The result of the synchronization was an increase in indel frequencies for APC, MLH1, and SMAD4 genes from 28–62% to 46–84%. Finally, the activation of GIB-PhiC removed the entire gene circuit in 78% of the cells (Fig. 4f), leaving cells that had specific indel mutations but were devoid of any exogenous genes, including Cas9, being expressed in the gene circuit.
Discussion
In summary, we demonstrated highly robust and scalable gene expression cascade circuits enabled by alternating treatment with two orthogonal ligands. We expect that gene circuits with diverse payloads in any arbitrary order will work in a “plug and play” manner, particularly if the flexibility of CRISPR-based transcriptional regulation and knockouts is leveraged. This feature thus enables the construction of gene expression cascades without intensive optimization.
Future work should optimize gene expression cascades so that there is complete synchronization of the cell population at each stage. To this end, we believe that it is critical to optimize split recombinases to achieve the highest on–off ratio in the presence and absence of CID ligands. The choice of split sites for recombinase most significantly influences the performance of split recombinases. Additional computational prediction of effective recombinase split sites20,31, as well as empirical validation, will significantly improve gene expression cascades. Another major factor influencing the recombination efficiency is the expression level of the split recombinase. We have observed that cells with low GFP levels (hence expressing small amounts of split recombinases) remained BFP negative (i.e., no recombination event) even in the presence of the CID ligand (Fig. 1c). Conversely, cells with high GFP (and split recombinase) expression managed to efficiently switch payload gene expression to BFP in the presence of CID ligand. Therefore, the use of efficient promoters to drive GPC expression is also critical for successful implementation of the gene expression cascade.

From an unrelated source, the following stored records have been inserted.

/-- Walks, and results that are held, for those who need them no longer end; free walkers take what is queued (R268). -/
def State.dropWalks (s : State) (p : WalkFor → Bool) : State :=
  let keep (r : WalkReq) : Bool := !p r.owner
  let s := s.mapCores fun c => { c with walks := c.walks.filter keep, walkOuts := c.walkOuts.filter fun h => !p h.owner }
  let s : State := { s with
    clusters := s.clusters.map fun (c : Cluster) => { c with walkWait := c.walkWait.filter keep }
    agenda := s.agenda.filter (!walkFor p ·)
    timers := s.timers.filter fun t => !walkFor p t.2 }
  (s.dies.filter fun d => (d.walking.any fun w => p w.req.owner) || d.walkQueue.any fun r => p r.owner).foldl (fun s d =>
    let s := s.onDie d.num fun x => { x with
      walking := x.walking.filter fun w => keep w.req, walkQueue := x.walkQueue.filter keep
      faultRecs := x.faultRecs.filter fun r => keep r.2 }
    (List.range d.walking.length).foldl (fun s _ => s.nextWalk d.num) s) s

/-- The instruction issues only when every address has its translation; otherwise the walks are asked for and the group
waits before it (R262). -/
def State.translated (s : State) (vas : List Nat) (kind : Nat) (k : State → State) : State :=
  let need := s.missing vas (kind == 5)
  if need.isEmpty then k s else (s.askWalks need kind).waitBefore (.walks s.core.id)

/-- The physical address of a virtual address under a leaf (R255). -/
def Leaf.phys (l : Leaf) (va : Nat) : Nat :=
  let off := va - l.va
  if l.attr = 1 then
    let i := off / 2 ^ 16
    let n := l.dset.length
    paOf (l.dset.getD (i % n) 0) (paOffset l.frame + i / n * 2 ^ 16 + off % 2 ^ 16)
  else l.frame + off

/-! ### Fetching lines (R157, R159, R266) -/

/-- The line address of a program counter (R98). -/
def lineOf (pc : Nat) : Nat := pc / 64 * 64

/-- What a fetch of a line gives: its 64 bytes, or the trap of R157 and R266. -/
inductive FetchOut where
  | line (bs : List Byte)
  | bad (t : Trap)
  deriving DecidableEq, Repr

/-- Whether a watch entry is enabled for an access that its bit `sel` selects, and a byte from `a` lies in its range
(R437): RD is bit 61, WR bit 60 and X bit 59. -/
def watchCovers (w : DWord) (isLocal : Bool) (sel : Nat) (a n : Nat) : Bool :=
  let size := 2 ^ (bits w.toNat 58 56 + 2)
  let base := bits w.toNat 55 0 / size * size
  w.getLsbD 63 && w.getLsbD 62 == isLocal && w.getLsbD sel && decide (base < a + n) && decide (a < base + size)

/-- Fetches a line whose translation is held (R157, R160, R246, R264, R266). A line in a poisoned sector, or whose PARITY is wrong
after the refetch, gives POISON with DETAIL 5. -/
def State.fetchLine (s : State) (line : Nat) : FetchOut :=
  match s.lookup line with
  | some (.leaf l) =>
    if !l.x then .bad { kind := 7, detail := 4, addr := BitVec.ofNat 64 line }
    else if paSpace (l.phys line) = 1 then .bad { kind := 7, detail := 2, addr := BitVec.ofNat 64 line }
    else
      let a := l.phys line
      let bs := s.bytes a 64
      if has s.memPoison (a / 32) || has s.memPoison (a / 32 + 1) || l.por || !parityOk bs then
        .bad (poisonTrap 5)
      else if s.core.watch.any (fun w => watchCovers w false 59 line 64) then
        .bad { kind := 0x11, addr := BitVec.ofNat 64 line }
      else .line bs
  | some .malformed => .bad { kind := 6, detail := 1, addr := BitVec.ofNat 64 line }
  | some .sparse => .bad { kind := 6, detail := 4, addr := BitVec.ofNat 64 line }
  | _ => .bad { kind := 6, detail := 2, addr := BitVec.ofNat 64 line }

end Sys2Proof.Machine
end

The presence of multiple copies of the tandem GPC gene circuit within a cell can undermine the fidelity of gene expression cascades, for several reasons. Recombination may occur between two copies of the tandem GPC gene circuit in the same cell, leading to inter-chromosomal translocations. Also, the multiple copies of the tandem GPC gene circuit may not be at the same stage within the cascade. The multiple copies of tandem GPC gene circuit at different stage thereby induces the cell to simultaneously express multiple transgenes that are supposed to be expressed at different stages within the cascade. We have minimized the risk of multiple gene circuit integration by limiting the amount of transfected tandem GPC DNA19. And the average copy number of the gene circuit in the cells used in Fig. 4 were very close to one per cell (Supplementary Fig. 6). However, our current approach still has limits in precisely controlling gene circuit copy number. Even more precise control of copy number may be achievable with the use of a landing pad approach32. A landing pad approach would not only assist single-copy integration of the gene circuit but also allow the cascade to be expressed at uniform and predictable levels32. Our future work will involve integrating the gene circuit at a defined safe harbor genomic locus for improved fidelity of the gene expression cascade.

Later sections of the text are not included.